A GIS-based ANN model for predicting land subsidence in Yunlin County was developed in this study. The correlation coefficients for the training, validation, and testing data sets were 0.880, 0.881, and 0.879, respectively. Thus, the historical subsidence data and the model predictions were strongly correlated, which indicated that the proposed model effectively predicted land subsidence in the study area.

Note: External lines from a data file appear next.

-- ==== Sys2Proof/Certificates/Slice0/Obligations.lean ====
section
/-!
DEFINITION. The statements about the package, each named for what it states, with the rules of spec/ that it says.
-/

open Sys2Proof Sys2Proof.Machine

/-- R216, R217 (with R212, R215): sums and differences in a type, saturating where asked, with the carry or borrow bit of v1, which
ignores signedness; d is written before the bit. -/
def Obligations.IntegerSums : Prop := ∀ (h : Hdr) (o : Opnds) (m : IMods),
  let n := tyBits m.ty
  let cp := xf m.x 4 0
  let bit (w : Word) : Nat := (w.getLsbD cp).toNat
  let low (w : Word) : Nat := (w.setWidth n).toNat
  RunsAlu (.add h o m) (fun c x l => writesCarry o cp (ofAB o (fun a b =>
    (writeAs m.ty m.sat (readAs m.ty a + readAs m.ty b), decide (low a + low b ≥ 2 ^ n))) c x l)) ∧
  RunsAlu (.addAddc h o m) (fun c x l => writesCarry o cp ((v1Val c x l).bind fun v1 => ofAB o (fun a b =>
    (writeAs m.ty m.sat (readAs m.ty a + readAs m.ty b + bit v1), decide (low a + low b + bit v1 ≥ 2 ^ n))) c x l)) ∧
  RunsAlu (.addAdd3 h o m) (fun c x l => writesD o (ofABC o (fun a b w =>
    writeAs m.ty m.sat (readAs m.ty a + readAs m.ty b + readAs m.ty w)) c x l)) ∧
  RunsAlu (.sub h o m) (fun c x l => writesCarry o cp (ofAB o (fun a b =>
    (writeAs m.ty m.sat (readAs m.ty a - readAs m.ty b), decide (low a < low b))) c x l)) ∧
  RunsAlu (.subSubb h o m) (fun c x l => writesCarry o cp ((v1Val c x l).bind fun v1 => ofAB o (fun a b =>
    (writeAs m.ty m.sat (readAs m.ty a - readAs m.ty b - bit v1), decide (low a < low b + bit v1))) c x l)) ∧
  RunsAlu (.subRsub h o m) (fun c x l => writesD o (ofAB o (fun a b =>
    writeAs m.ty m.sat (readAs m.ty b - readAs m.ty a)) c x l))

/-- R218: products, their high words, and products with an addend; `mad.wide` adds the pair c and writes a pair. -/
def Obligations.IntegerProducts : Prop := ∀ (h : Hdr) (o : Opnds) (m : IMods),
  let high (v : Int) : Word := BitVec.ofInt 32 ((v % 2 ^ 64) / 2 ^ 32)
  RunsAlu (.mulLo h o m) (fun c x l => writesD o (ofAB o (fun a b => writeAs m.ty m.sat (readAs m.ty a * readAs m.ty b)) c x l)) ∧
  RunsAlu (.mulHi h o m) (fun c x l => writesD o (ofAB o (fun a b => high (readAs m.ty a * readAs m.ty b)) c x l)) ∧
  RunsAlu (.madLo h o m) (fun c x l => writesD o (ofABC o (fun a b w =>
    writeAs m.ty m.sat (readAs m.ty a * readAs m.ty b + readAs m.ty w)) c x l)) ∧
  RunsAlu (.madHi h o m) (fun c x l => writesD o (ofABC o (fun a b w => high (readAs m.ty a * readAs m.ty b + readAs m.ty w)) c x l)) ∧
  RunsAlu (.madWide h o m) (fun c x l => writesPair o ((ofAB o (fun a b => readAs m.ty a * readAs m.ty b) c x l).bind fun p =>
    (srcVal64 c x o.c l).map fun w => writeAs64 m.ty false (p + readAs64 m.ty w)))

/-- R219, R220, R221: minimum, maximum and clamp in a type; sums of absolute differences by word or by byte; dot products of
bytes and of halfwords, b with the opposite signedness where `mix`. -/
def Obligations.IntegerBoundsAndDots : Prop := ∀ (h : Hdr) (o : Opnds) (m : IMods),
  let t32 : Ty := if tySigned m.ty then .i32 else .n32
  let sa := tySigned m.ty
  let sb := xor sa (m.x.getLsbD 0)
  RunsAlu (.minI h o m) (fun c x l => writesD o (ofAB o (fun a b => writeAs m.ty false (min (readAs m.ty a) (readAs m.ty b))) c x l)) ∧
  RunsAlu (.maxI h o m) (fun c x l => writesD o (ofAB o (fun a b => writeAs m.ty false (max (readAs m.ty a) (readAs m.ty b))) c x l)) ∧
  RunsAlu (.clamp h o m) (fun c x l => writesD o (ofABC o (fun a b w =>
    writeAs m.ty false (min (max (readAs m.ty a) (readAs m.ty b)) (readAs m.ty w))) c x l)) ∧
  RunsAlu (.sad h o m) (fun c x l => writesD o (ofABC o (fun a b w => writeAs t32 m.sat ((if tyBits m.ty = 8 then
      distance (fieldInt sa 8 0 a) (fieldInt sa 8 0 b) + distance (fieldInt sa 8 1 a) (fieldInt sa 8 1 b) + distance (fieldInt sa 8 2 a) (fieldInt sa 8 2 b) +
        distance (fieldInt sa 8 3 a) (fieldInt sa 8 3 b)
    else distance (readAs m.ty a) (readAs m.ty b)) + readAs t32 w)) c x l)) ∧
  RunsAlu (.dp4 h o m) (fun c x l => writesD o (ofABC o (fun a b w => writeAs t32 m.sat (fieldInt sa 8 0 a * fieldInt sb 8 0 b +
    fieldInt sa 8 1 a * fieldInt sb 8 1 b + fieldInt sa 8 2 a * fieldInt sb 8 2 b + fieldInt sa 8 3 a * fieldInt sb 8 3 b + readAs t32 w)) c x l)) ∧
  RunsAlu (.dp4Dp2 h o m) (fun c x l => writesD o (ofABC o (fun a b w => writeAs t32 m.sat (fieldInt sa 16 0 a * fieldInt sb 16 0 b +
    fieldInt sa 16 1 a * fieldInt sb 16 1 b + readAs t32 w)) c x l))

/-- R222 to R224: the logic majors, bit by bit, with `lop3` taking bit a + 2b + 4c of its table; shifts by an unsigned amount, 32 or
more included, rotation, and the funnel shift of b:a. -/
def Obligations.LogicAndShifts : Prop := ∀ (h : Hdr) (o : Opnds) (m : IMods),
  let amount (n : Word) : Nat := if m.x.getLsbD 1 then min n.toNat 32 else n.toNat % 32
  RunsAlu (.andI h o m) (fun c x l => writesD o (ofAB o (fun a b => maskWhere fun j => a.getLsbD j && b.getLsbD j) c x l)) ∧
  RunsAlu (.orI h o m) (fun c x l => writesD o (ofAB o (fun a b => maskWhere fun j => a.getLsbD j || b.getLsbD j) c x l)) ∧
  RunsAlu (.xorI h o m) (fun c x l => writesD o (ofAB o (fun a b => maskWhere fun j => xor (a.getLsbD j) (b.getLsbD j)) c x l)) ∧
  RunsAlu (.andn h o m) (fun c x l => writesD o (ofAB o (fun a b => maskWhere fun j => a.getLsbD j && !b.getLsbD j) c x l)) ∧
  RunsAlu (.lop3 h o m) (fun c x l => writesD o (ofABC o (fun a b w => maskWhere fun j =>
    m.x.getLsbD ((a.getLsbD j).toNat + 2 * (b.getLsbD j).toNat + 4 * (w.getLsbD j).toNat)) c x l)) ∧
  RunsAlu (.shl h o m) (fun c x l => writesD o (ofAB o (fun a n => if n.toNat < 32 then a <<< n.toNat else 0) c x l)) ∧
  RunsAlu (.shr h o m) (fun c x l => writesD o (ofAB o (fun a n => if n.toNat < 32 then a >>> n.toNat else 0) c x l)) ∧
  RunsAlu (.sar h o m) (fun c x l => writesD o (ofAB o (fun a n =>
    if n.toNat < 32 then a.sshiftRight n.toNat else if a.getLsbD 31 then BitVec.allOnes 32 else 0) c x l)) ∧
  RunsAlu (.rot h o m) (fun c x l => writesD o (ofAB o (fun a n => rotated a n.toNat) c x l)) ∧
  RunsAlu (.shf h o m) (fun c x l => writesD o (ofABC o (fun a b n =>
    if m.x.getLsbD 0 then BitVec.ofNat 32 ((b.toNat * 2 ^ 32 + a.toNat) / 2 ^ amount n)
    else BitVec.ofNat 32 ((b.toNat * 2 ^ 32 + a.toNat) * 2 ^ amount n / 2 ^ 32)) c x l))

Moreover, the model was used to evaluate the effect of reducing electricity consumption to 90–50% of the current value on land subsidence in Yunlin County. The area with an average annual subsidence rate of greater than 4 cm was reduced by 7.50, 7.75, 5.25, and 5.25 km2 for the 80%, 70%, 60% and 50% scenarios, respectively. A reduction in the electricity consumption from 80 to 70% resulted in the maximum proportional reduction in the critical subsidence area (13.66%); thus, this scenario has the highest efficiency decreasing the critical subsidence. The findings of this research can be practically applied to develop sustainable management strategies for areas with severe subsidence.

Conclusions

In this study, an ANN-based land subsidence prediction model was developed for Yunlin County, Taiwan. This pioneering study accurately predicted land subsidence in Yunlin County, Taiwan, and the conclusions of this study are as follows:

  1. (1)

    Maps of fine-grained soil percentage, average maximum drainage path length, agricultural land use percentage, electricity consumption of wells, and accumulated land subsidence depth were established for 5607 cells in Yunlin County through GIS spatial analysis. The proposed GIS-based ANN model, which included a BPNN, was then developed to predict the accumulated land subsidence depth. The predictions of the proposed model were compared with WRA leveling survey data to validate its accuracy.

  2. (2)

    The effect of reducing electricity consumption on land subsidence in Yunlin County was investigated, and reduction in electricity consumption has an approximately linear relationship with reduction in total area with severe land subsidence (> 4 cm per year).

  3. (3)

    A decrease of approximately 10% in the total electricity consumption caused a reduction of approximately 10% in the area with severe land subsidence. In particular, reducing the electricity consumption from 80 to 70% of the current value was the most efficient strategy, under which the severe land subsidence area decreased by 13.66%.